Bob Cobb, who, according to a Seinfeld fan wiki, is named after the creator of the Cobb salad, is a Leonard Bernstein wannabe and conductor of the Police Benevolence Orchestra who insists on being called “Maestro” at all times, even in the middle of making out with Elaine. They sing opera in his convertible and galavant off to Tuscany, but eventually break up after she ruins a signed poster of his favorite tenor (not Domingo, not Pavarotti … the other guy) by spilling a drink on it. She tries to make it up to him in a later episode, but the same thing happens again.
2. Keith Hernandez
“I’d watch the third-base coach if I were you, because I don’t think he’s waving you in.”
The former New York Mets baseball player, who plays himself, really hits it off with Elaine, in a two-part episode that is actually called, “The Boyfriend.” Things get weird when Keith enters into a bizarre love triangle with Jerry, who starts jostling with Elaine for Keith’s time and attention. But Elaine dumps him when she finds out he’s a smoker.
1. David Puddy
“Yeah that’s right.”
The lovably dumb mechanic, recovering germaphobe, and diehard New Jersey Devils fan is Elaine’s best boyfriend.

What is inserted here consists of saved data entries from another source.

-- ==== Sys2Proof/Machine/Clock.lean ====
section
/-! DEFINITION. Steps, plumb calibration, stretch and the time base (R299 to R317). -/

namespace Sys2Proof.Machine

/-! ## Frequency steps (R302 to R307, R310, R311) -/

/-- A write of CLK_STEP_PLAN (R303, R305). -/
def State.stepRequestOp (s : State) (w : Who) (v : Word) : State :=
  s.gated w Reg.CLK_STEP_PLAN.addr .rw fun s =>
    let s := s.storeReg w Reg.CLK_STEP_PLAN.addr v
    if bitOf v.toNat 8 then s.submitStep else s

/-- STEP_REQUEST. -/
def execStepRequest (w : Who) (v : Word) (s : State) : Host.Outcome State Fault Refusal :=
  s.answerCtl (s.posting w (.reg Reg.CLK_STEP_PLAN.addr v) fun s => s.stepRequestOp w v)

/-- The wall cycles of a domain are counted on from glacier count `g` (R307). -/
def State.rebaseStep (s : State) (d g : Nat) : State :=
  let w := s.wallAt d g
  s.modDom d fun x => { x with
    baseG := g
    baseW := w
    baseT := x.timeOf w
    slow := x.slowAt w }

/-- Crossing entries of ashlars come late by the cycles given: a late-crossing cause of their domains is due now (R296, R301,
R307). -/
def State.lateEntries (s : State) (late : List (Nat × Nat)) : State :=
  forAll late (fun s v =>
    let d := s.domOf v.1
    let w := s.wallNow d
    s.addFrz d { kind := .cross, ref := .stretch, due := w, eff := s.cycleAt d w + Config.H, clr := some (w + v.2) }) s

/-- Both halves take the planned step at glacier count `g`; in courses that run, it makes the crossing entries of the ashlars
given late (R304, R307, R311). -/
def State.applyStep (s : State) (g : Nat) (late : List (Nat × Nat)) : State :=
  let w := s.get Reg.CLK_STEP_PLAN.NEXT_W
  let e := s.get Reg.CLK_STEP_PLAN.NEXT_E
  let mid := (List.range 12).any s.running
  let s := forAll (List.range 12) (fun s d => s.rebaseStep d g) (s.atLeast g)
  let s := (s.put Reg.CLK_STEP_CUR.STEP_W w).put Reg.CLK_STEP_CUR.STEP_E e
  let s := s.put Reg.CLK_STEP_CUR.MISMATCHED (if w = e then 0 else 1)
  let s := s.put Reg.CLK_BRIDGE_STATUS.RATE_ADAPTED (if w = e then 0 else 1)
  let s := if mid then s.put Reg.CLK_STEP_STATUS.MID_COURSE 1 else s
  let s := s.lateEntries late
  { (s.put Reg.CLK_STEP_STATUS.APPLIED 1).put Reg.CLK_STEP_PLAN.PENDING 0 with clk := { s.clk with stepDue := none } }

/-- The accepted request takes effect when its moment has come (R304). -/
def State.stepChangeOp (s : State) (late : List (Nat × Nat)) : State :=
  if s.get Reg.CLK_STEP_PLAN.PENDING = 1 then
    match s.clk.stepDue with
    | some g => s.applyStep g late
    | none =>
      if s.stepWaits then s.applyStep (s.get2 Reg.CLK_COURSE_START_LO.START Reg.CLK_COURSE_START_HI.START) late else s
  else s

/-- STEP_CHANGE_APPLY: `late` names ashlars whose crossing entries the switch makes late, and by how many cycles (R307). -/
def execStepChangeApply (s : State) (late : List (Nat × Nat) := []) : Host.Outcome State Fault Refusal := s.answerCtl (s.stepChangeOp late)

/-! ## Plumb calibration (R299 to R301) -/

/-- The boot stage that MGT_BOOT_STATUS reports while stages 2 to 5 run (R458). -/
def State.bootStage (s : State) : Nat :=
  if !s.mgmt.dieDone then 2 else if !s.mgmt.calDone then 3 else if s.mgmt.verDone.isNone then 4 else 5

/-- STAGE moves on while the module boots (R458). -/
def State.moveStage (s : State) : State :=
  let g := s.get Reg.MGT_BOOT_STATUS.STAGE
  if 1 ≤ g ∧ g ≤ 5 then s.put Reg.MGT_BOOT_STATUS.STAGE s.bootStage else s

/-- Calibration ends: `avail` are the steps every crossing meets, `margin` the smallest margin in ps, `failed` the crossings that
fail at step 0 (two ashlars, that on whose account it fails first: Boluk records it as dead, R506), `bridge` a crevasse bridge
among them. -/
def State.calibrateOp (s : State) (avail margin : Nat) (failed : List (Nat × Nat)) (bridge : Bool) : State :=
  if s.mgmt.dieDone && !s.mgmt.calDone then
    let parts := if bridge then List.range 12 else (failed.flatMap fun f => [partOf f.1, partOf f.2]).eraseDups
    let dead := (failed.map (·.1)).eraseDups
    let s := s.put Reg.CLK_STEP_AVAIL.AVAIL (avail % 2 ^ (s.fuses.maxStep + 1))
    let s := s.put Reg.CLK_PLUMB_STATUS.CAL_MARGIN margin
    let s := s.put Reg.CLK_PLUMB_MARGIN.MIN_MARGIN (min margin (s.get Reg.CLK_PLUMB_MARGIN.MIN_MARGIN))
    let s := if parts.isEmpty && bitOf avail 0 then s
      else (s.put Reg.CLK_PLUMB_STATUS.FAILED 1).logOnce { code := 0xC7, effect := 2, detail := margin }
    let s := s.put Reg.CLK_PLUMB_STATUS.DONE 1
    { s with mgmt := { s.mgmt with
      calDone := true
      disabled := (s.mgmt.disabled ++ parts).eraseDups
      flash := { s.mgmt.flash with repair := (s.mgmt.flash.repair ++ dead.map s.physPlace).eraseDups } } }.moveStage
  else s

/-- PLUMB_CALIBRATION. -/
def execPlumbCalibration (avail margin : Nat) (failed : List (Nat × Nat)) (bridge : Bool) (s : State) :
    Host.Outcome State Fault Refusal := s.answerCtl (s.calibrateOp avail margin failed bridge)

/-! ## Stretch (R308, R309) -/

/-- A stretch begins (R39, R309): the lead's wall cycles take longer, or in a running domain a region comes to lag. One that lags
already goes on from there. -/
def State.beginStretch (s : State) (ash since : Nat) (leaf : Bool) : State :=
  let d := s.domOf ash
  let x := s.dom d
  if ash = ashOf d 0 then s.modDom d fun x => { x with slow := x.slow ++ [(s.wallNow d, none, s.stretchDepth)] }
  else if !s.running d then s
  else
    let new := match x.lags.find? fun l => l.ash = ash with
      | some l => { l with parts := l.parts ++ [(since, none, s.stretchDepth)] }
      | none => s.lagFrom ash x.cyc (x.timeOf x.wall) since leaf
    s.modDom d fun x => { x with lags := (x.lags.filter fun l => l.ash ≠ ash) ++ [new] }

/-- A supply droop of `mv` below nominal makes an ashlar stretch (R308). -/
def State.droopOp (s : State) (ash mv : Nat) (leaf : Bool) : State :=
  let since := (s.dom (s.domOf ash)).timeOf (s.wallNow (s.domOf ash))
  if s.get Reg.CLK_STRETCH_CFG.DROOP < mv ∧ (s.clk.stretching.any fun a => a.1 = ash) = false then
    State.beginStretch
      { s.inc (Reg.TEL_DROOP.EVENTS ash) with clk := { s.clk with stretching := (ash, leaf, since) :: s.clk.stretching } } ash since leaf
  else s

/-- DROOP_STRETCH: `leaf` says that no neighbour uses the ashlar's crossing entries (R297). -/
def execDroopStretch (ash mv : Nat) (s : State) (leaf : Bool := false) : Host.Outcome State Fault Refusal := s.answerCtl (s.droopOp ash mv leaf)

/-- A stretch of `cycles` cycles has ended in its domain: in the wall cycles of the lead's region, or in the time it took
another. -/
def State.finishStretch (s : State) (ash cycles : Nat) : State :=
  s.modDom (s.domOf ash) fun x =>
    if ash = ashOf (s.domOf ash) 0 then
      { x with slow := x.slow.map fun v => if v.2.1.isNone then (v.1, some (v.1 + cycles), v.2.2) else v }
    else { x with lags := x.lags.map fun l =>
      if l.ash = ash then
        { l with parts := l.parts.map fun v => if v.2.1.isNone then (v.1, some (v.1 + cycles * (8 + v.2.2)), v.2.2) else v }
      else l }

/-- A stretch of `cycles` cycles ends: not before MIN_CYCLES. -/
def State.stretchEndOp (s : State) (ash cycles : Nat) : State :=
  if (s.clk.stretching.any fun a => a.1 = ash) ∧ s.get Reg.CLK_STRETCH_CFG.MIN_CYCLES ≤ cycles then
    let s := s.inc (Reg.TEL_STRETCH.CYCLES ash) cycles
    State.finishStretch { s with clk := { s.clk with stretching := s.clk.stretching.filter fun a => a.1 ≠ ash } } ash cycles
  else s

/-- STRETCH_END. -/
def execStretchEnd (ash cycles : Nat) (s : State) : Host.Outcome State Fault Refusal := s.answerCtl (s.stretchEndOp ash cycles)

/-! ## The time base (R312 to R317) -/

/-- A holdover ends: its length stays readable. -/
def State.holdoverEnds (s : State) : State :=
  match s.clk.lostAt with
  | some g => { s.put Reg.CLK_HOLDOVER_TIME.TIME (((s.now : Int) - g) / 1000).toNat with clk := { s.clk with lostAt := none } }
  | none => s

/-- FREE changes MODE nowhere but here: it keeps FREE_RUN and HOLDOVER from becoming LOCKED, and leaves LOCKED and HOLDOVER as
they are (log entry 115, DESIGN CHOICE). The reference qualifies; `phase` is the counter's distance to the nearest 160 ns boundary
of the reference, in 1/16 count (R313, R316). -/
def State.refQualifiedOp (s : State) (phase : Int) : State :=
  let s := s.put Reg.CLK_TIME_STATUS.REF_OK 1
  if s.get Reg.CLK_TIME_CTRL.FREE = 1 then s
  else if s.get Reg.CLK_TIME_STATUS.MODE = 1 then
    if s.tickEn && decide (phase ≠ 0) then
      { (s.put Reg.CLK_TIME_STATUS.SLEWING 1).put Reg.CLK_TIME_STATUS.PHASE_ERR (wrapInt 16 phase) with
        clk := { s.clk with slewAt := s.now } }
    else
      let s := s.holdoverEnds.put Reg.CLK_TIME_STATUS.PHASE_ERR 0
      { s.put Reg.CLK_TIME_STATUS.MODE 0 with clk := { s.clk with glacier := wrapInt 64 ((s.now : Int) + (phase + 8) / 16) } }
  else s.put Reg.CLK_TIME_STATUS.MODE 0

/-- REF_QUALIFIED. -/
def execRefQualified (phase16 : Int) (s : State) : Host.Outcome State Fault Refusal := s.answerCtl (s.refQualifiedOp phase16)

/-- The reference is lost (R314). -/
def State.refLostOp (s : State) : State :=
  let m := s.get Reg.CLK_TIME_STATUS.MODE
  let s := ((s.put Reg.CLK_TIME_STATUS.REF_OK 0).put Reg.CLK_TIME_STATUS.SLEWING 0).put Reg.CLK_TIME_STATUS.PHASE_ERR 0
  if m = 0 then
    let s := (s.put Reg.CLK_TIME_STATUS.MODE 1).put Reg.CLK_TIME_STATUS.REF_LOST 1
    let s := (s.inc Reg.CLK_REF_LOSS_COUNT.COUNT).logEvent { code := 0xC0, effect := 1 }
    { s with clk := { s.clk with lostAt := some s.now, holdLogged := false } }
  else s

/-- REFERENCE_LOST. -/
def execReferenceLost (s : State) : Host.Outcome State Fault Refusal := s.answerCtl s.refLostOp

/-- A holdover has reached its limit (R315). -/
def State.holdoverLimitOp (s : State) : State :=
  let lim := s.get Reg.CLK_HOLDOVER_LIMIT.LIMIT
  match s.clk.lostAt with
  | none => s
  | some g =>
    if s.get Reg.CLK_TIME_STATUS.MODE = 1 ∧ lim ≠ 0 ∧ s.clk.holdLogged = false then
      let s := (s.atLeast (g + lim * 1000).toNat).logOnce { code := 0xC8, effect := 1, detail := lim }
      { s.put Reg.CLK_TIME_STATUS.HOLDOVER_EXPIRED 1 with clk := { s.clk with holdLogged := true } }
    else s

/-- HOLDOVER_LIMIT_EXCEEDED. -/
def execHoldoverLimitExceeded (s : State) : Host.Outcome State Fault Refusal := s.answerCtl s.holdoverLimitOp

/-- The phase error has come to zero (R316). -/
def State.slewEndOp (s : State) : State :=
  if s.get Reg.CLK_TIME_STATUS.SLEWING = 1 then
    ((s.holdoverEnds.put Reg.CLK_TIME_STATUS.SLEWING 0).put Reg.CLK_TIME_STATUS.PHASE_ERR 0).put Reg.CLK_TIME_STATUS.MODE 0
  else s

/-- PHASE_SLEW_END. -/
def execPhaseSlewEnd (s : State) : Host.Outcome State Fault Refusal := s.answerCtl s.slewEndOp

/-- A write of CLK_GLACIER_HI loads the counter with it and the latest CLK_GLACIER_LO, at the next count (R317). -/
def State.glacierWriteOp (s : State) (w : Who) (v : Word) : State :=
  s.gated w Reg.CLK_GLACIER_HI.addr .rw fun s =>
    if s.tickEn then s.put Reg.CLK_TIME_STATUS.SET_REJECT 1
    else { s with clk := { s.clk with load := some (s.clk.glacierLo.toNat + v.toNat <<< 32) } }

/-- CLK_GLACIER_WRITE. -/
def execClkGlacierWrite (w : Who) (v : Word) (s : State) : Host.Outcome State Fault Refusal :=
  s.answerCtl (s.posting w (.reg Reg.CLK_GLACIER_HI.addr v) fun s => s.glacierWriteOp w v)

end Sys2Proof.Machine
end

Their on-again-off-again relationship (he appears in ten episodes) becomes a running joke (George: “How did Puddy get back in the picture?” Elaine: “I needed to move a bureau”) but they’re great when they’re together. (Or at least as great as romantic relationships get on the show, let’s be fair.) He’s got his weird qualities of course, a penchant for high-fiving, his love of Christian rock and Jesus fish, his questionable face-and-body painting, but, in a show full of jerks, he’s not one of them.